Narganes did not compete in collegiate events in 1908, having been selected to represent the United States at the 1908 Summer Olympics in London. He participated in the freestyle middleweight event, thus becoming one of the first American Latino Olympic competitors, but lost his first match to Frederick Beck. He recounted the match in The Buffalo Commercial: "I was wrestling with an Englishman named Beck. The referee was the most unfair man I ever met in my life. They yell about 'English fair play.' Well, I can't see it. Here's what happened to me. I was grappling with Beck when we both went to the mat. We struck on our sides. Neither of our shoulders were anywhere near the mat, but the referee tapped me on the shoulder and told me I had lost. The American committee set up an awful howl, but it didn't do any good. The referee said I lost and that was all there was to it. 'English fair play,' eh? It's a joke."

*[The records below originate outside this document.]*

-- ==== Sys2Proof/Machine/Flags.lean ====
section
/-! DEFINITION. Saturating counters, timers, parity flags and the enumerations' numbers. -/

namespace Sys2Proof.Machine

/-! ### Counters (00_scope.md 5.3) -/

/-- One increment of a counter that stops at `limit`. -/
def satInc (limit n : Nat) : Nat := if n < limit then n + 1 else limit

/-- An addition to a total that stops at `limit`. -/
def satAdd (limit n k : Nat) : Nat := min limit (n + k)

/-- One increment of a 16-bit status counter. -/
def count16 (n : Nat) : Nat := satInc max16 n

/-- One increment of a count that saturates at 2^32-1 (R138). -/
def count32 (n : Nat) : Nat := satInc max32 n

/-! ### Timers -/

/-- One millisecond of a timer: stopped stays stopped, 0 milliseconds left stays due. -/
def tickDown (t : Option Nat) : Option Nat := t.map (· - 1)

/-- Whether a timer has run out and its expiry has not been taken. -/
def isDue (t : Option Nat) : Bool := t == some 0

/-- Whether the timebase has reached a due time, modulo 2^32 (R2, R116; log 4). -/
def reached (now due : Word32) : Bool := (now - due).toNat < 2147483648

/-- Milliseconds from `since` to `now`, modulo 2^32 (R178). -/
def sinceMs (now since : Word32) : Nat := (now - since).toNat

/-! ### Parity (R6, R112, R142) -/

/-- The parity flags of one channel's counter and accumulator. -/
def MeterChannel.parityOk (ch : MeterChannel) : Bool := ch.counterParity && ch.accumulatorParity

/-- The parity flags of the values handed to the store, the collector or a cut: both channels' counters and
accumulators (R6). -/
def Meter.countersOk (m : Meter) : Bool := m.imp.parityOk && m.exp.parityOk

/-- The parity flags read at a boundary: the values of the cut and the snapshot (R6, R8). -/
def Meter.boundaryOk (m : Meter) : Bool := m.countersOk && m.snapshotParity

/-! ### Enumerated values (R210) -/

/-- Supply state: GRID 0, STRAINED 1, ISLAND 2. -/
def SupplyState.code : SupplyState → Nat
  | .grid => 0
  | .strained => 1
  | .island => 2

/-- Severity runs ISLAND, then STRAINED, then GRID (R97). -/
def SupplyState.severer (a b : SupplyState) : SupplyState := if a.code < b.code then b else a

/-- A reported supply state, 3 for absent. -/
def supplyCode : Option SupplyState → Nat
  | some s => s.code
  | none => 3

/-- The supply state that bits 1..0 of a frame's status byte report; 3 is absent (R212). -/
def supplyOfCode : Nat → Option SupplyState
  | 0 => some .grid
  | 1 => some .strained
  | 2 => some .island
  | _ => none

/-- Supply source: OWN 0, PEER 1, HELD 2. -/
def SupplySource.code : SupplySource → Nat
  | .own => 0
  | .peer => 1
  | .held => 2

/-- Mode: POOLED 0, UNPOOLED 1, LONE 2. -/
def Mode.code : Mode → Nat
  | .pooled => 0
  | .unpooled => 1
  | .lone => 2

/-- Role: IDLE 0, SELLER 1, BUYER 2. -/
def Role.code : Role → Nat
  | .idle => 0
  | .seller => 1
  | .buyer => 2

/-- Direction: CREDIT 0, CHARGE 1. -/
def Direction.code : Direction → Nat
  | .credit => 0
  | .charge => 1

/-- Entry state: LEARNING 0, ACTIVE 1, SILENT 2, DISCORDANT 3. -/
def EntryState.code : EntryState → Nat
  | .learning => 0
  | .active => 1
  | .silent => 2
  | .discordant => 3

/-- Slot status: DIRECT 1, RECOVERED 2, BROKEN 3. -/
def SlotStatus.code : SlotStatus → Nat
  | .direct => 1
  | .recovered => 2
  | .broken => 3

/-- Commissioning state: FRESH 0, COMMISSIONED 1, LOCKED 2. -/
def Commissioning.code : Commissioning → Nat
  | .fresh => 0
  | .commissioned => 1
  | .locked => 2

/-- Last cause: NONE 0, POWER 1, REQUESTED 2, PARITY 3. -/
def causeCode : Option ResetKind → Nat
  | none => 0
  | some .power => 1
  | some .requested => 2
  | some .parity => 3

/-- Final outcome: WRITTEN 0, NOT-WRITTEN 1. -/
def FinalOutcome.code : FinalOutcome → Nat
  | .written => 0
  | .notWritten => 1

/-- Feeder classification: NORMAL 0, SAG 1, SWELL 2. -/
def FeederClass.code : FeederClass → Nat
  | .normal => 0
  | .sag => 1
  | .swell => 2

/-- Channel state, by its place in the state table of chapter 1 (R210). -/
def ChannelState.code : ChannelState → Nat
  | .openChannel => 0
  | .holdOff => 1

/-- Alignment state, by its place in the state table of chapter 2. -/
def Alignment.code : Alignment → Nat
  | .unaligned => 0
  | .aligned => 1

/-- Receive state: HUNT 0, RECEIVING 1, FAULT 2. -/
def RxState.code : RxState → Nat
  | .hunt => 0
  | .receiving => 1
  | .fault => 2

/-- Transmit state, by its place in the state table of chapter 3. -/
def TxState.code : TxState → Nat
  | .idle => 0
  | .waiting => 1
  | .sending => 2
  | .echo => 3
  | .suspended => 4

/-- Converter state: SETTLING 0, READY 1, CONVERTING 2, HALTED 3. -/
def ConverterState.code : ConverterState → Nat
  | .settling => 0
  | .ready => 1
  | .converting => 2
  | .halted => 3

/-- Configuration condition, by its place in the state table of chapter 8. -/
def Condition.code : Condition → Nat
  | .good => 0
  | .defective => 1

/-- Lock place, by its place in the state table of chapter 8. -/
def LockClass.code : LockClass → Nat
  | .blank => 0
  | .marked => 1
  | .spoilt => 2

/-- Operating state, by its place in the state table of chapter 9. -/
def OperatingState.code : OperatingState → Nat
  | .start => 0
  | .run => 1
  | .holdUp => 2

/-- Mains state, by its place in the state table of chapter 9. -/
def Mains.code : Mains → Nat
  | .present => 0
  | .lost => 1

/-- Reset pending, by its place in the state table of chapter 9. -/
def ResetPending.code : ResetPending → Nat
  | .none => 0
  | .requested => 1
  | .parity => 2

/-- Port state, by its place in the state table of chapter 10. -/
def PortState.code : PortState → Nat
  | .wait => 0
  | .receiving => 1
  | .executing => 2
  | .responding => 3

/-- A flag as one bit. -/
def flagBit (b : Bool) : Nat := if b then 1 else 0

/-- The store state as its number: IDLE 0, PROGRAMMING 1, ERASING 2, FAILED 3 (R158, R210). -/
def Store.stateCode (st : Store) : Nat :=
  if st.failed then 3 else
    match st.op with
    | none => 0
    | some (.programConfig _) => 1
    | some (.programLock _) => 1
    | some (.programSlot _ _ _ _) => 1
    | some (.eraseConfig _ _) => 2
    | some (.eraseSector _ _ _) => 2

/-- Whether the store state is IDLE (R158). -/
def Store.isIdle (st : Store) : Bool := st.op.isNone && !st.failed

end Sys2Proof.Machine
end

Narganes again won the AAU championship in March 1909. The following month, he went to Canada and won the national championship there as well. In 1910, he attempted to defend his AAU championship but was not able to win; however, he did not lose, either, and was allowed to keep his title by rule of status quo. He retired from wrestling after that year and went back to Cuba to help his family's businesses. Little is known about the rest of his life. Narganes died in Havana in 1957. The National Wrestling Hall of Fame and Museum summarized his career as follows: "While he may not be remembered today, this wrestler set the stage for the participation and excellence of the many hundreds of competitors in this sport who have followed his pioneering path over the past 100-plus years."